**What you should do**
Find "let fg := cmdBits f 88 86" in the records that follow; print that line and each subsequent line through the last one, verbatim and with nothing added.

**Material for this task**
/-! ### Reception -/

/-- a is at or behind b in a sequence modulo 2^16. -/
def seqBehind (a b : Nat) : Bool := decide ((b + 65536 - a) % 65536 < 32768)
/-- Symbols corrected in a flit on one of its wavelengths: an open count (R381; log 1). -/
def symbolsOf (x : DWord) (w : Nat) : Nat := nb x.toNat (8 * w + 3) (8 * w)
/-- A wavelength of an inbound flit counts: the flit has a stripe there, and it is not out (R371, R427). -/
def wlCounts (s : State) (l : LinkId) (f : Flit) (w : Nat) : Bool :=
  f.hdr.getLsbD (20 + w) && s.fld (lkIdx l 0x20) (lkInst l w) 63 63 == 0
/-- The address that a captured link error shows: that of the link's oldest outstanding command (R369; log 86). -/
def linkLoc (s : State) (l : LinkId) : Nat :=
  match l.fab, (s.link l).flight with
  | false, t :: _ => s.channelPa l.n (cmdBits t.flit 34 0)
  | _, _ => 0
/-- n errors of a link counted in those of its die, structure 14 (R355, R357, R369; log 86). -/
def countLink (s : State) (l : LinkId) (unc : Bool) (n : Nat) : State :=
  (List.range n).foldl (fun t _ => t.countError (dieOfLink l) 14 unc 0 (s.linkLoc l)) s
/-- Symbols corrected on the wavelengths of an inbound flit: open counts (R381; log 1). A wavelength without a stripe of the flit keeps
its count (R427). -/
def countSymbols (s : State) (l : LinkId) (f : Flit) : State :=
  let sum := (((List.range 8).filter (s.wlCounts l f)).map (symbolsOf s.freeWord)).sum
  (List.range 8).foldl (fun t w =>
    let n := symbolsOf s.freeWord w
    let i := lkInst l w
    if !s.wlCounts l f w then t
    else (t.setFld (lkIdx l 0x20) i 31 0 (t.fld (lkIdx l 0x20) i 31 0 + n)).setFld (lkIdx l 0x22) i 63 32
      (t.fld (lkIdx l 0x22) i 63 32 + n)) (s.drawFree.countLink l false sum)
/-- A flit that fails its CRC: whether each wavelength in service had a codeword it could not correct is open. Where one of the
direction is out, a second one that is lost to such codewords takes the link down, and whether one is lost now is open too (R381, R384;
log 1). -/
def countUncorrectable (s : State) (l : LinkId) : State :=
  let left := (List.range 8).filter fun w => s.fld (lkIdx l 0x20) (lkInst l w) 63 63 == 0
  let bad := left.filter fun w => s.freeWord.toNat.testBit w
  let lost := bad.filter fun w => s.freeWord.toNat.testBit (8 + w)
  let s1 := bad.foldl (fun t w =>
    t.setFld (lkIdx l 0x22) (lkInst l w) 31 0 (t.fld (lkIdx l 0x22) (lkInst l w) 31 0 + 1)) (s.drawFree.countLink l true 1)
  if (s.link l).inDir.wlOut.isSome then s1.modLink l fun x => { x with inDir := { x.inDir with wlDown := lost } } else s1
/-- A direction of a link that is up has lost a second wavelength while one was out (R384). -/
def wlLost (s : State) (l : LinkId) : Bool :=
  s.linkUp l && !((s.link l).inDir.wlDown.isEmpty && (s.link l).outDir.wlDown.isEmpty)
/-- The wavelength whose count in the current window has passed LIMIT, lowest first (R383). -/
def overLimit (s : State) (l : LinkId) : Option Nat :=
  let lim := s.fld (lkIdx l 0x21) (lkInst l 0) 31 0
  if lim = 0 then none
  else (List.range 8).find? fun w => decide (lim < s.fld (lkIdx l 0x20) (lkInst l w) 31 0)
/-- A hand-back is asked for when a wavelength passes LIMIT and none of the direction is out (R383). -/
def askHandBack (s : State) (l : LinkId) : State :=
  match s.overLimit l with
  | some w =>
    if (s.link l).inDir.wlOut.isNone && (s.link l).inDir.handed = 0 then
      s.modLink l fun x => { x with inDir := { x.inDir with handed := 8 + w } }
    else s
  | none => s
/-- NAK is set in the next header (R371). -/
def nakLink (s : State) (l : LinkId) : State := s.modLink l fun x => { x with nak := true }
/-- A transaction whose response ends it: a request or command, the rows of a maintenance position among them (R371, R382). -/
def answered (t : Txn) : Bool := flitKind t.flit = 1
/-- Flits sent behind an acknowledged number wait to be sent again, in SEQ order and ahead of what is new (R382). -/
def replayFrom (s : State) (l : LinkId) (ack : Nat) : State :=
  s.modLink l fun x =>
    let again := x.flight.filter fun t => !seqBehind (bits t.flit.hdr 63 48) ack
    { x with flight := x.flight.filter fun t => seqBehind (bits t.flit.hdr 63 48) ack
             queue := (again.map fun t => { t with again := true }) ++ x.queue }
/-- A response of a memory link is lost: its transaction and every later one still outstanding are issued again; responses come in
the order of issue, so it is that of the oldest (R382). -/
def reissue (s : State) (l : LinkId) : State :=
  s.modLink l fun x => { x with flight := [], queue := (x.flight.map fun t => { t with again := true }) ++ x.queue }
/-- Numbers up to an acknowledged one have arrived: those flits are not sent again, and what no response ends is done (R371, R382). -/
def takeAck (s : State) (l : LinkId) (ack : Nat) : State :=
  s.modLink l fun x =>
    let here (t : Txn) : Bool := seqBehind (bits t.flit.hdr 63 48) ack
    let back := x.queue.filter fun t => t.pos.isSome && here t && l.fab
    { x with ackIn := ack
             queue := x.queue.filter fun t => !(t.pos.isSome && here t && l.fab)
             flight := (back ++ x.flight).filter fun t => answered t || !here t }
/-- A KIND 16 record: a stall of a context on a link (R385, R368). -/
def stallRecord (s : State) (l : LinkId) (cause wl since frames ctx : Nat) : State :=
  (s.addRecord ctx { ctx := ctx, kind := 16, b11 := cause, b12 := l.fab.toNat, die := dieOfLink l, h14 := l.n
                     q16 := since, h24 := wl, w28 := frames : Rec }.bytes).raiseEvent ctx 4
/-- Frames, rounded up, by which a transaction's response is past its fixed latency now; a response is taken at the first core cycle
from its moment on, so up to four units of 1/14 ns after it is no delay (R385). -/
def delayOf (s : State) (t : Txn) : Nat := (s.unitNow - 4 - t.back + 1791) / 1792
/-- A stall is of the same event as another: the same context, cause and retrain (R385). -/
def sameStall (a b : Stall) : Bool := a.ctx == b.ctx && a.cause == b.cause && a.dir == b.dir
/-- A delay kept for the record of its event: the largest of each, from the earliest start (R385). -/
def noteStall (x : LinkState) (e : Stall) : LinkState :=
  if x.stalled.any (sameStall e) then
    { x with stalled := x.stalled.map fun y =>
        if sameStall e y then { y with frames := max e.frames y.frames, start := min e.start y.start } else y }
  else { x with stalled := x.stalled ++ [e] }
/-- A direction of a link. -/
def dirOf (x : LinkState) : Dir → DirState
  | .outbound => x.outDir
  | .inbound => x.inDir
/-- The directions of a link with a wavelength out: each is a retrain in progress (R383, R385). -/
def dirsOut (x : LinkState) : List Dir := [.outbound, .inbound].filter fun d => (dirOf x d).wlOut.isSome
/-- A wavelength of the link is out. -/
def anyOut (x : LinkState) : Bool := x.outDir.wlOut.isSome || x.inDir.wlOut.isSome
/-- The stalls that a response is part of which comes d frames late: of the retrains in progress, but for a slot lost to the degraded
map; else of its own replay, else of a slot that a replay before it took (R385; logs 35 and 87). -/
def stallsOf (s : State) (l : LinkId) (t : Txn) (d : Nat) : List Stall :=
  let x := s.link l
  if anyOut x && (t.again || !s.inMap l (t.pos.getD 0)) then
    (dirsOut x).map fun e => ⟨t.ctx, d, (dirOf x e).since, 1, some e⟩
  else [⟨t.ctx, d, t.back / 1792, if t.again && !anyOut x then 2 else 3, none⟩]
/-- A response ends its transaction; one past its fixed latency is a stall, noted for the end of its event (R385). -/
def endTxn (s : State) (l : LinkId) (t : Txn) : State :=
  let d := s.delayOf t
  s.modLink l fun x =>
    let x1 := { x with flight := x.flight.erase t }
    if d = 0 || flitKind t.flit ≠ 1 || isRows t.flit then x1 else (s.stallsOf l t d).foldl noteStall x1
/-- The outstanding transaction that a response with a TAG answers (R372, R382). -/
def txnOf (x : LinkState) (tag : Nat) : Option Txn := x.flight.find? fun t => answered t && t.tag % 2097152 == tag
/-- A replay outside a retrain, or what it delayed, is over: nothing that was sent again is outstanding (R385). -/
def stallsOver (x : LinkState) : Bool :=
  (x.stalled.any fun e => e.dir.isNone) && !anyOut x && !(x.queue ++ x.flight).any Txn.again
/-- The records of events that are over: one for each context and event (R368, R385). -/
def writeStalls (s : State) (l : LinkId) (ended : Stall → Bool) : State :=
  let x := s.link l
  let wl (e : Stall) : Nat := ((e.dir.bind fun d => (dirOf x d).wlOut)).getD 0xFFFF
  (x.stalled.filter ended).foldl (fun t e => t.stallRecord l e.cause (wl e) e.start e.frames e.ctx)
    (s.modLink l fun y => { y with stalled := y.stalled.filter fun e => !ended e })
/-- The request a response answers: its full tag. -/
def reqOfTag (s : State) (l : LinkId) (tag : Nat) : Option (Nat × MemReq) :=
  s.reqs.find? fun r => r.1 % 2097152 == tag && l.fab && r.2.link == some l.n
/-- A response's bytes for the request (R372, R426). -/
def responseBytes (r : MemReq) (f : Flit) : Bytes :=
  match r.op with
  | .store _ => []
  | _ => flitBytes f (r.va.toNat % 128) r.size
/-- Little-endian field of a control flit. -/
def ctlField (f : Flit) (off n : Nat) : Nat := ofBytes ((f.data.drop off).take n)
/-- A direction of a link changed. -/
def modDir (s : State) (l : LinkId) (d : Dir) (f : DirState → DirState) : State :=
  s.modLink l fun x => match d with
    | .outbound => { x with outDir := f x.outDir }
    | .inbound => { x with inDir := f x.inDir }
/-- A control flit for a hop of another package's binding goes on by the link of that binding's own hop here: ahead, or back to
where its request came from (R316; log 75). -/
def relay (s : State) (src sg tag : Nat) (back : Bool) (f : Flit) : State :=
  match s.relayHop src sg tag with
  | some h => s.sendControl ⟨true, if back then h.2.2 else h.1⟩ (ctlField f 0 1) f.data.tail
  | none => s
/-- The kinds of the far end's shadow in a control flit. -/
def ctlShadow (f : Flit) : List DWord :=
  let x := ctlField f 32 96
  (List.range 256).map fun p => setBits 0 63 61 (nb x (3 * p + 2) (3 * p))
/-- A wavelength rejoins at a frame boundary that a control flit names, or at the later of two (R383; log 10). -/
def nameRejoin (s : State) (l : LinkId) (d : Dir) (wl frame : Nat) : State :=
  if (dirOf (s.link l) d).wlOut = some wl then
    s.modDir l d fun x => { x with trained := true, rejoin := some (max frame (x.rejoin.getD 0)) }
  else s
/-- A control flit by its code (R315, R316, R346, R376, R383). The layout is this model's (log 11). -/
def controlFlit (s : State) (l : LinkId) (f : Flit) : State :=
  let c (i : Nat) : Nat := ctlField f i 1
  let tag := ctlField f 8 4
  match c 0 with
  | 1 => if c 2 = s.pkgId then s.hopAnswer l.n (c 1) tag (c 3) (ctlField f 4 4) (c 12) else s.relay (c 2) (c 1) tag true f
  | 2 => s.commitAnswer l (ctlShadow f) (ctlField f 8 24)
  | 3 => s.post (.ttcommitShadowRequest l (ctlShadow f))
  | 4 =>
    if c 1 = s.pkgId then
      s.post (.rbindHopRequest ⟨c 2, c 3, c 4 == 1, ctlField f 12 3, ctlField f 15 3, tag, c 5, c 6, l.n⟩)
    else s.relay (c 5) (c 3) tag false f
  | 5 => if c 1 = s.pkgId then s.serveRelease l.n (c 2) (c 3) tag else s.relay (c 2) (c 3) tag false f
  | 8 => s.nameRejoin l (if c 2 = 0 then .outbound else .inbound) (c 1) (ctlField f 8 8)
  | 9 => s.modLink l fun x => { x with farTurns := x.farTurns ++ [ctlField f 8 8] }
  | 11 => match s.reqOfTag l (ctlField f 4 4) with
    | some (k, _) => s.post (.domainRefused k)
    | none => s
  | 12 => if c 2 = s.pkgId then s.hopReleased (c 1) tag else s.relay (c 2) (c 1) tag true f
  | 13 => match s.reqOfTag l (ctlField f 4 4) with
    | some (k, _) => s.post (.memoryResponse k [] true)
    | none => s
  | 14 => if c 1 = s.pkgId then s.pullImage (c 2) (BitVec.ofNat 128 (ctlField f 8 16)) else s
  | _ => s
/-- A response on a memory link: the line a request waits for has come, or the statuses of scrub lines (R366, R373). -/
def drawerResponse (s : State) (l : LinkId) (f : Flit) : State :=
  match txnOf (s.link l) (cmdBits f 84 64) with
  | none => s
  | some t =>
    let s1 := s.endTxn l t
    if isRows t.flit then s1.takeScrubs l.n t.flit f.data
    else { s1 with reqs := adjust s1.reqs t.tag fun r => if r.fill = some false then { r with fill := some true } else r }
/-- A response of a peer package: the poison of a store's answer is that of its request, and is not consumed; the vector it carried is
merged (R95, R360, R372, R390). -/
def domainResponse (s : State) (l : LinkId) (f : Flit) : State :=
  let tag := cmdBits f 84 64
  let s1 := match txnOf (s.link l) tag with
    | some t => s.endTxn l t
    | none => s
  match s.reqOfTag l tag with
  | none => s1
  | some (k, r) =>
    let store := match r.op with
      | .store _ => true
      | _ => false
    let fg := s.fld 0x9101 (s.sgrpOf r.ctx) 2 0
    (s1.mergeClock fg (lookupD [] (s.link l).clockIn fg)).post (.memoryResponse k (responseBytes r f) (f.cmd.getLsbD 85 && !store))
/-- What an accepted flit carries is taken (R371, R372, R390). -/
def acceptFlit (s : State) (l : LinkId) (f : Flit) : State :=
  match flitKind f with
  | 1 =>
    let fg := cmdBits f 88 86
    if l.fab && cmdBits f 127 124 ≠ 0 then s.post (.domainRequest (requestOf l.n (lookupD [] (s.link l).clockIn fg) f)) else s
  | 2 => if l.fab then s.domainResponse l f else s.drawerResponse l f
  | 3 => s.controlFlit l f
  | 4 => s.modLink l fun x =>
      { x with clockIn := put x.clockIn (ctlField f 0 1) ((List.range 16).map fun i => ctlField f (64 + 4 * i) 4) }
  | _ => s
/-! ### Retraining -/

**Answer for this exercise**
    let fg := cmdBits f 88 86
    if l.fab && cmdBits f 127 124 ≠ 0 then s.post (.domainRequest (requestOf l.n (lookupD [] (s.link l).clockIn fg) f)) else s
  | 2 => if l.fab then s.domainResponse l f else s.drawerResponse l f
  | 3 => s.controlFlit l f
  | 4 => s.modLink l fun x =>
      { x with clockIn := put x.clockIn (ctlField f 0 1) ((List.range 16).map fun i => ctlField f (64 + 4 * i) 4) }
  | _ => s
/-! ### Retraining -/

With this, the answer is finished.